Improving Accuracy of Non-invasive Hemoglobin Monitors: A Functional Regression Model for Streaming SpHb Data

Devashish Das, Kalyan S Pasupathy, Nadeem Haddad, Susan Hallbeck, Martin Zielinski, Mustafa Sir

Research output: Contribution to journalArticle

Abstract

Objective: The propose of this article is to develop a method for improving the accuracy of SpHb monitors, which are non-invasive hemoglobin monitoring tools, leading to better critical care protocols in trauma care. Methods: The proposed method is based on fitting smooth spline functions to SpHb measurements collected over a time window and then using a functional regression model to predict the true HgB value for the end of the time window.
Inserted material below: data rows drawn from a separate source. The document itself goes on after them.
-- ==== Sys2Proof/Laws/KeptF.lean ====
section
/-! SUPPORT. What every operation of Machine/ (Audit, Pitch, Loader, Clk, Tick) keeps: one lemma for each, which the lemmas about its callers cite. -/

namespace Sys2Proof.Machine

variable {s₀ s : State}

/-! ### Machine/Audit.lean -/

theorem State.setOrphan_kept {h' o} (h : Kept s₀ s) : Kept s₀ (State.setOrphan s h' o) := by
  unfold State.setOrphan
  exact h.anyBpm

theorem State.setAudQ_kept {n q} (h : Kept s₀ s) : Kept s₀ (State.setAudQ s n q) := by
  unfold State.setAudQ
  exact h.anyBpm

theorem State.audReport_kept {h' b o} (h : Kept s₀ s) : Kept s₀ (State.audReport s h' b o) := by
  unfold State.audReport
  extract_lets +onlyGivenNames n1
  clear_value n1
  refine Kept.ite (State.cause_kept (State.addCnt_kept h)) ?_
  extract_lets +onlyGivenNames x2
  clear_value x2
  extract_lets +onlyGivenNames s3
  have h4 : Kept s₀ s3 := by
    dsimp -zeta only [s3]
    exact State.setAudQ_kept h
  clear_value s3
  extract_lets +onlyGivenNames s5
  have h6 : Kept s₀ s5 := by
    dsimp -zeta only [s5]
    exact State.setOrphan_kept (State.addCnt_kept h4)
  clear_value s5
  exact Kept.ite (State.ariseF_kept h6) (State.cause_kept h6)

theorem State.inconsistent_kept {h'1} (h : Kept s₀ s) : Kept s₀ (State.inconsistent s h'1) := by
  unfold State.inconsistent
  extract_lets +onlyGivenNames s1
  have h2 : Kept s₀ s1 := by
    dsimp -zeta only [s1]
    exact Kept.ite h (State.setReg_kept h)
  clear_value s1
  extract_lets +onlyGivenNames s3
  have h4 : Kept s₀ s3 := by
    dsimp -zeta only [s3]
    exact State.cause_kept (State.addCnt_kept h2)
  clear_value s3
  exact Kept.anyBpm h4

theorem State.audCheck_kept {h' r} (h : Kept s₀ s) : Kept s₀ (State.audCheck s h' r) := by
  unfold State.audCheck
  split
  · exact State.setOrphan_kept h
  · refine Kept.ite (State.setOrphan_kept h) ?_
    split
    · exact State.setOrphan_kept h
    · exact Kept.ite (State.audReport_kept h) h

theorem State.auditRound_kept {r} (h : Kept s₀ s) : Kept s₀ (State.auditRound s r) := by
  unfold State.auditRound
  refine Kept.ite h ?_
  extract_lets +onlyGivenNames x1
  clear_value x1
  extract_lets +onlyGivenNames s2
  have h3 : Kept s₀ s2 := by
    dsimp -zeta only [s2]
    refine Kept.foldl h ?_
    intro s4 x5 h6
    exact State.inconsistent_kept h6
  clear_value s2
  refine Kept.foldl h3 ?_
  intro s7 x8 h9
  exact State.audCheck_kept h9

theorem State.audPop_kept {n} (h : Kept s₀ s) : Kept s₀ (State.audPop s n) := by
  unfold State.audPop
  exact State.setAudQ_kept h

theorem State.setRecl_kept {n x} (h : Kept s₀ s) : Kept s₀ (State.setRecl s n x) := by
  unfold State.setRecl
  exact Kept.anyBpm h

theorem State.reclaimEnd_kept {n r} (h : Kept s₀ s) : Kept s₀ (State.reclaimEnd s n r) := by
  unfold State.reclaimEnd
  extract_lets +onlyGivenNames x1
  clear_value x1
  exact State.setFld_kept (State.setBit_kept (State.setRecl_kept h))

theorem State.reclaim_kept {n} (h : Kept s₀ s) : Kept s₀ (State.reclaim s n) := by
  unfold State.reclaim
  extract_lets +onlyGivenNames x1
  clear_value x1
  extract_lets +onlyGivenNames x2
  clear_value x2
  refine Kept.ite ?_ ?_
  · exact State.reclaimEnd_kept h
  · refine Kept.ite ?_ ?_
    · exact State.reclaimEnd_kept h
    · split
      · rename_i x3 e4
        exact State.reclaimEnd_kept h
      · rename_i x5 x6 e7
        refine Kept.ite ?_ ?_
        · exact State.reclaimEnd_kept h
        · split
          · rename_i x8 x9 s10 e11
            exact State.setFld_kept (State.setBit_kept (State.setRecl_kept (Kept.snd e11 (State.freeWord_kept h))))

theorem State.reclaimFree_kept {h'1} (h : Kept s₀ s) : Kept s₀ (State.reclaimFree s h'1) := by
  unfold State.reclaimFree
  extract_lets +onlyGivenNames s1
  have h2 : Kept s₀ s1 := by
    dsimp -zeta only [s1]
    exact State.setBuf_kept h
  clear_value s1
  exact Kept.any h2

theorem State.reclaimStep_kept {n} (h : Kept s₀ s) : Kept s₀ (State.reclaimStep s n) := by
  unfold State.reclaimStep
  split
  · rename_i x1 e2
    exact h
  · rename_i x3 x4 e5
    extract_lets +onlyGivenNames x6
    clear_value x6
    exact Kept.ite (Kept.ite h (State.setRecl_kept h)) (Kept.ite (State.reclaimEnd_kept h) (State.reclaimEnd_kept
        (State.addCnt_kept (State.reclaimFree_kept h))))

theorem State.reclaimTurn_kept (h : Kept s₀ s) : Kept s₀ (State.reclaimTurn s) := by
  unfold State.reclaimTurn
  refine Kept.ite ?_ ?_
  · exact h
  · refine Kept.foldl ?_ ?_
    · exact h
    · intro s1 x2 h3
      exact State.reclaimStep_kept h3

/-! ### Machine/Pitch.lean -/

theorem State.wasteCols_kept {p eg} (h : Kept s₀ s) : Kept s₀ (State.wasteCols s p eg) := by
  unfold State.wasteCols
  refine State.setCols_kept ?_
  refine Kept.foldl ?_ ?_
  · exact h
  · intro s1 x2 h3
    exact State.colCount_kept h3

theorem State.pipeClear_kept {p} (h : Kept s₀ s) : Kept s₀ (State.pipeClear s p) := by
  unfold State.pipeClear
  extract_lets +onlyGivenNames q1
  clear_value q1
  extract_lets +onlyGivenNames ks2
  clear_value ks2
  extract_lets +onlyGivenNames s3
  have h4 : Kept s₀ s3 := by
    dsimp -zeta only [s3]
    refine Kept.foldl h ?_
    intro s5 x6 h7
    exact State.pktGone_kept h7
  clear_value s3
  extract_lets +onlyGivenNames s8
  have h9 : Kept s₀ s8 := by
    dsimp -zeta only [s8]
    refine Kept.foldl h4 ?_
    intro s10 x11 h12
    refine Kept.foldl h12 ?_
    intro s13 x14 h15
    exact State.mcDone_kept h15
  clear_value s8
  extract_lets +onlyGivenNames s16
  have h17 : Kept s₀ s16 := by
    dsimp -zeta only [s16]
    exact State.wasteCols_kept (State.wasteCols_kept h9)
  clear_value s16
  extract_lets +onlyGivenNames s18
  have h19 : Kept s₀ s18 := by
    dsimp -zeta only [s18]
    exact Kept.ite (State.setFld_kept h17) h17
  clear_value s18
  extract_lets +onlyGivenNames s20
  have h21 : Kept s₀ s20 := by
    dsimp -zeta only [s20]
    exact Kept.ite (State.setBit_kept h19) h19
  clear_value s20
  extract_lets +onlyGivenNames s22
  have h23 : Kept s₀ s22 := by
    dsimp -zeta only [s22]
    exact State.setBit_kept h21
  clear_value s22
  extract_lets +onlyGivenNames s24
  have h25 : Kept s₀ s24 := by
    dsimp -zeta only [s24]
    exact State.setPipe_kept h23
  clear_value s24
  extract_lets +onlyGivenNames pol26
  clear_value pol26
  extract_lets +onlyGivenNames grp27
  clear_value grp27
  extract_lets +onlyGivenNames x28
  clear_value x28
  extract_lets +onlyGivenNames s29
  clear_value s29
  extract_lets +onlyGivenNames s30
  have h31 : Kept s₀ s30 := by
    dsimp -zeta only [s30]
    exact h25.any
  clear_value s30
  extract_lets +onlyGivenNames s32
  have h33 : Kept s₀ s32 := by
    dsimp -zeta only [s32]
    refine Kept.foldl h31 ?_
    intro s34 x35 h36
    exact State.emReset_kept h36
  clear_value s32
  exact State.tcReset_kept h33

theorem State.lanesClear_kept {p} (h : Kept s₀ s) : Kept s₀ (State.lanesClear s p) := by
  unfold State.lanesClear
  dsimp only
  refine Kept.foldl (Kept.foldl h fun s x h => ?_) fun s x h => State.lgOff_kept h
  have h1 : Kept s₀ ((if s.eyeBusy (64 * p + x) then s.eyeEnd (64 * p + x) 0 else s).lmfClear (64 * p + x)) :=
    State.lmfClear_kept (Kept.ite (State.eyeEnd_kept h) h)
  exact Kept.ite h1 (State.prbsRestart_kept h1)

theorem State.dropPend_kept {p} (h : Kept s₀ s) : Kept s₀ (State.dropPend s p) := by
  unfold State.dropPend
  exact h.dropPend

theorem State.pitchEnter_kept {n} (h : Kept s₀ s) : Kept s₀ (State.pitchEnter s n) := by
  unfold State.pitchEnter
  extract_lets +onlyGivenNames x1
  clear_value x1
  extract_lets +onlyGivenNames x2
  clear_value x2
  extract_lets +onlyGivenNames s3
  have h4 : Kept s₀ s3 := by
    dsimp -zeta only [s3]
    exact State.wbTick_kept h
  clear_value s3
  extract_lets +onlyGivenNames x5
  clear_value x5
  extract_lets +onlyGivenNames x6
  clear_value x6
  extract_lets +onlyGivenNames s7
  have h8 : Kept s₀ s7 := by
    dsimp -zeta only [s7]
    refine Kept.foldl ?_ ?_
    · exact h4
    · intro s9 x10 h11
      exact State.cmisAbort_kept h11
  clear_value s7
  extract_lets +onlyGivenNames s12
  have h13 : Kept s₀ s12 := by
    dsimp -zeta only [s12]
    refine Kept.foldl ?_ ?_
    · exact h8
    · intro s14 x15 h16
      exact State.setBit_kept (State.portDisable_kept h16)
  clear_value s12
  extract_lets +onlyGivenNames s17
  have h18 : Kept s₀ s17 := by
    dsimp -zeta only [s17]
    refine Kept.foldl ?_ ?_
    · exact h13
    · intro s19 x20 h21
      exact State.pipeClear_kept h21
  clear_value s17
  extract_lets +onlyGivenNames x22
  clear_value x22
  extract_lets +onlyGivenNames x23
  clear_value x23
  extract_lets +onlyGivenNames x24
  clear_value x24
  extract_lets +onlyGivenNames x25
  clear_value x25
  extract_lets +onlyGivenNames x26
  clear_value x26
  extract_lets +onlyGivenNames s27
  have h28 : Kept s₀ s27 := by
    dsimp -zeta only [s27]
    exact Kept.any h18
  clear_value s27
  extract_lets +onlyGivenNames s29
  have h30 : Kept s₀ s29 := by
    dsimp -zeta only [s29]
    refine Kept.foldl ?_ ?_
    · exact h28
    · intro s31 x32 h33
      exact State.setReg_kept h33
  clear_value s29
  extract_lets +onlyGivenNames s34
  have h35 : Kept s₀ s34 := by
    dsimp -zeta only [s34]
    exact State.dmaPitchReset_kept (State.ostReset_kept h30)
  clear_value s34
  extract_lets +onlyGivenNames s36
  have h37 : Kept s₀ s36 := by
    dsimp -zeta only [s36]
    exact State.setAudQ_kept (State.bpmReleaseAll_kept h35)
  clear_value s36
  extract_lets +onlyGivenNames s38
  have h39 : Kept s₀ s38 := by
    dsimp -zeta only [s38]
    split
    · rename_i e40
      exact State.reclaimEnd_kept h37
    · rename_i x41
      exact h37
  clear_value s38
  extract_lets +onlyGivenNames s42
  have h43 : Kept s₀ s42 := by
    dsimp -zeta only [s42]
    exact State.wbReset_kept h39
  clear_value s42
  extract_lets +onlyGivenNames s44
  have h45 : Kept s₀ s44 := by
    dsimp -zeta only [s44]
    exact State.cntReset_kept (State.verReset_kept h43)
  clear_value s44
  extract_lets +onlyGivenNames s46
  have h47 : Kept s₀ s46 := by
    dsimp -zeta only [s46]
    refine Kept.foldl ?_ ?_
    · exact h45
    · intro s48 x49 h50
      exact State.lanesClear_kept h50
  clear_value s46
  extract_lets +onlyGivenNames s51
  have h52 : Kept s₀ s51 := by
    dsimp -zeta only [s51]
    refine Kept.foldl ?_ ?_
    · exact h47
    · intro s53 x54 h55
      refine Kept.foldl ?_ ?_
      · exact h55
      · intro s56 x57 h58
        exact State.domDown_kept h58
  clear_value s51
  extract_lets +onlyGivenNames s59
  have h60 : Kept s₀ s59 := by
    dsimp -zeta only [s59]
    exact State.kRefresh_kept (State.setReg_kept h52)
  clear_value s59
  extract_lets +onlyGivenNames s61
  have h62 : Kept s₀ s61 := by
    dsimp -zeta only [s61]
    exact State.dropPend_kept h60
  clear_value s61
  extract_lets +onlyGivenNames s63
  have h64 : Kept s₀ s63 := by
    dsimp -zeta only [s63]
    exact Kept.dropRegs h62
  clear_value s63
  extract_lets +onlyGivenNames s65
  have h66 : Kept s₀ s65 := by
    dsimp -zeta only [s65]
    exact State.clearCnts_kept h64
  clear_value s65
  exact Kept.any h66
Results: The accuracy of the proposed method is compared to traditional methods. The mean absolute error between the raw SpHb measurements and the gold standard hemoglobin measurements was 1.26 g/Dl. The proposed method reduced the mean absolute error to 1.08 g/Dl. Conclusion: Fitting a smooth function to SpHb measurements improves the accuracy of Hgb predictions. Significance: Accurate prediction of current and future HgB levels can lead to sophisticated decision models that determine the optimal timing and amount of blood product transfusions.

Original languageEnglish (US)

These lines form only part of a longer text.